We’re going to keep wrestling with these issues, standing in the world of now while we look to a world beyond. (And that world is coming—you can watch it happen in the flux and growth of the language and the ideas that are becoming available to us.) One thing we need to do while we experience this uncertainty is to not try to negate it or reduce it or look for a newer, better p < 0.05 that will let us carry on as usual. It’s not about tacking on an extra category or two. It’s about letting go of the seductive simplicity altogether, and finding a way forward that allows for nuance and wholeness.

That’s what I find so inspiring about the p < 0.05 article. It’s a beautiful exploration of how (and why) to move from disastrous over-simplification to an adaptive embrace of complexity (and within an institution that is itself complex, with a life and momentum of its own that resists change out of an impulse for self-preservation which is understandable even as we recognize that to resist change is also an act of self-destruction through obsolescence**). It may contain no absolute answers (that would be too simple), but it has an abundance of hope, compassion, and courage, as well as a frank reckoning of the systemic, institutional challenges to such a profound shift. I want to see the same combination of depth, hope, and strategy brought to our conversations around sex and gender as well.

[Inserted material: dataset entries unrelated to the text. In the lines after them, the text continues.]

-- ==== Sys2Proof/Machine/Dispatch.lean ====
section
/-! DEFINITION. The meaning of every instruction, one arm per constructor (spec/opcode_table.json). -/

namespace Sys2Proof.Machine

/-- What an instruction does (one atomic event, 20_memory.md R80). -/
def exec (i : Instr) (s : State) : Host.Outcome State Fault Refusal :=
  match i with
  | .slSet L v => Sys2Proof.Machine.execSlSet L v s
  | .slSetTrue L => Sys2Proof.Machine.execSlSetTrue L s
  | .slUnset L => Sys2Proof.Machine.execSlUnset L s
  | .slBlink L => Sys2Proof.Machine.execSlBlink L s
  | .slQuery L => Sys2Proof.Machine.execSlQuery L s
  | .plicOnGpio c n v => Sys2Proof.Machine.execPlicOnGpio c n v s
  | .plicOnGpioOutOfRange c n v => Sys2Proof.Machine.execPlicOnGpioOutOfRange c n v s
  | .plicPriorityWrite c src v => Sys2Proof.Machine.execPlicPriorityWrite c src v s
  | .plicPriorityRead c src => Sys2Proof.Machine.execPlicPriorityRead c src s
  | .plicEnableWrite c t w v => Sys2Proof.Machine.execPlicEnableWrite c t w v s
  | .plicEnableRead c t w => Sys2Proof.Machine.execPlicEnableRead c t w s
  | .plicClaimRead c t => Sys2Proof.Machine.execPlicClaimRead c t s
  | .plicCompleteWrite c t v => Sys2Proof.Machine.execPlicCompleteWrite c t v s
  | .plicReset c => Sys2Proof.Machine.execPlicReset c s
  | .vicOnGpio c n v => Sys2Proof.Machine.execVicOnGpio c n v s
  | .vicOnGpioOutOfRange c n v => Sys2Proof.Machine.execVicOnGpioOutOfRange c n v s
  | .vicIrqStatusRead c => Sys2Proof.Machine.execVicIrqStatusRead c s
  | .vicFiqStatusRead c => Sys2Proof.Machine.execVicFiqStatusRead c s
  | .vicRawIntrRead c => Sys2Proof.Machine.execVicRawIntrRead c s
  | .vicIntSelectRead c => Sys2Proof.Machine.execVicIntSelectRead c s
  | .vicIntSelectWrite c v => Sys2Proof.Machine.execVicIntSelectWrite c v s
  | .vicIntEnableRead c => Sys2Proof.Machine.execVicIntEnableRead c s
  | .vicIntEnableWrite c v => Sys2Proof.Machine.execVicIntEnableWrite c v s
  | .vicIntEnClearRead c => Sys2Proof.Machine.execVicIntEnClearRead c s
  | .vicIntEnClearWrite c v => Sys2Proof.Machine.execVicIntEnClearWrite c v s
  | .vicSoftIntRead c => Sys2Proof.Machine.execVicSoftIntRead c s
  | .vicSoftIntWrite c v => Sys2Proof.Machine.execVicSoftIntWrite c v s
  | .vicSoftIntClearRead c => Sys2Proof.Machine.execVicSoftIntClearRead c s
  | .vicSoftIntClearWrite c v => Sys2Proof.Machine.execVicSoftIntClearWrite c v s
  | .vicVectAddrRead c => Sys2Proof.Machine.execVicVectAddrRead c s
  | .vicVectAddrWrite c v => Sys2Proof.Machine.execVicVectAddrWrite c v s
  | .vicDefVectAddrRead c => Sys2Proof.Machine.execVicDefVectAddrRead c s
  | .vicDefVectAddrWrite c v => Sys2Proof.Machine.execVicDefVectAddrWrite c v s
  | .vicVectAddrNRead c n => Sys2Proof.Machine.execVicVectAddrNRead c n s
  | .vicVectAddrNWrite c n v => Sys2Proof.Machine.execVicVectAddrNWrite c n v s
  | .vicVectCntlRead c n => Sys2Proof.Machine.execVicVectCntlRead c n s
  | .vicVectCntlWrite c n v => Sys2Proof.Machine.execVicVectCntlWrite c n v s
  | .vicReset c => Sys2Proof.Machine.execVicReset c s
  | .extiOnGpioConfigurable c n v => Sys2Proof.Machine.execExtiOnGpioConfigurable c n v s
  | .extiOnGpioDirect c n v => Sys2Proof.Machine.execExtiOnGpioDirect c n v s
  | .extiOnGpioDropped c n v => Sys2Proof.Machine.execExtiOnGpioDropped c n v s
  | .extiOnGpioOutOfRange c n v => Sys2Proof.Machine.execExtiOnGpioOutOfRange c n v s
  | .extiImrRead c => Sys2Proof.Machine.execExtiImrRead c s
  | .extiImrWrite c v => Sys2Proof.Machine.execExtiImrWrite c v s
  | .extiRtsrRead c => Sys2Proof.Machine.execExtiRtsrRead c s
  | .extiRtsrWrite c v => Sys2Proof.Machine.execExtiRtsrWrite c v s
  | .extiFtsrRead c => Sys2Proof.Machine.execExtiFtsrRead c s
  | .extiFtsrWrite c v => Sys2Proof.Machine.execExtiFtsrWrite c v s
  | .extiSwierRead c => Sys2Proof.Machine.execExtiSwierRead c s
  | .extiSwierWrite c v => Sys2Proof.Machine.execExtiSwierWrite c v s
  | .extiPrRead c => Sys2Proof.Machine.execExtiPrRead c s
  | .extiPrWrite c v => Sys2Proof.Machine.execExtiPrWrite c v s
  | .extiReset c => Sys2Proof.Machine.execExtiReset c s
  | .muxOnGpio c n v => Sys2Proof.Machine.execMuxOnGpio c n v s
  | .muxOnGpioOutOfRange c n v => Sys2Proof.Machine.execMuxOnGpioOutOfRange c n v s
  | .muxCsrRead c ch => Sys2Proof.Machine.execMuxCsrRead c ch s
  | .muxCsrModeWrite c ch v => Sys2Proof.Machine.execMuxCsrModeWrite c ch v s
  | .muxCsrResetWrite c ch v => Sys2Proof.Machine.execMuxCsrResetWrite c ch v s
  | .muxVecRead c ch => Sys2Proof.Machine.execMuxVecRead c ch s
  | .muxIerRead c ch => Sys2Proof.Machine.execMuxIerRead c ch s
  | .muxIerWrite c ch v => Sys2Proof.Machine.execMuxIerWrite c ch v s
  | .muxIprRead c ch => Sys2Proof.Machine.execMuxIprRead c ch s
  | .muxReset c => Sys2Proof.Machine.execMuxReset c s
  | .anyUnhandledRead c off => Sys2Proof.Machine.execAnyUnhandledRead c off s
  | .anyUnhandledWrite c off v => Sys2Proof.Machine.execAnyUnhandledWrite c off v s
  | .anyReadonlyWrite c off v => Sys2Proof.Machine.execAnyReadonlyWrite c off v s

end Sys2Proof.Machine
end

The transformation is out there. What starts as science fiction can become the art that life imitates.

Happy Pride, y’all.

*I’m referring to “sex and gender” throughout because while they can be thought of as different things, they are BOTH complex and BOTH socially-constructed. It’s not a case of “sex is simple, gender is complex”. If you want to know more on that, check out the readings I reference at the end of my pronoun post.

**I think I’m going to start summarizing this paradox as “change and/or die”.

BONUS:

Podcast episode recommendation! Check out the Indigiqueer episode of the All My Relations podcast for a look into gender and sexuality from Indigenous viewpoints.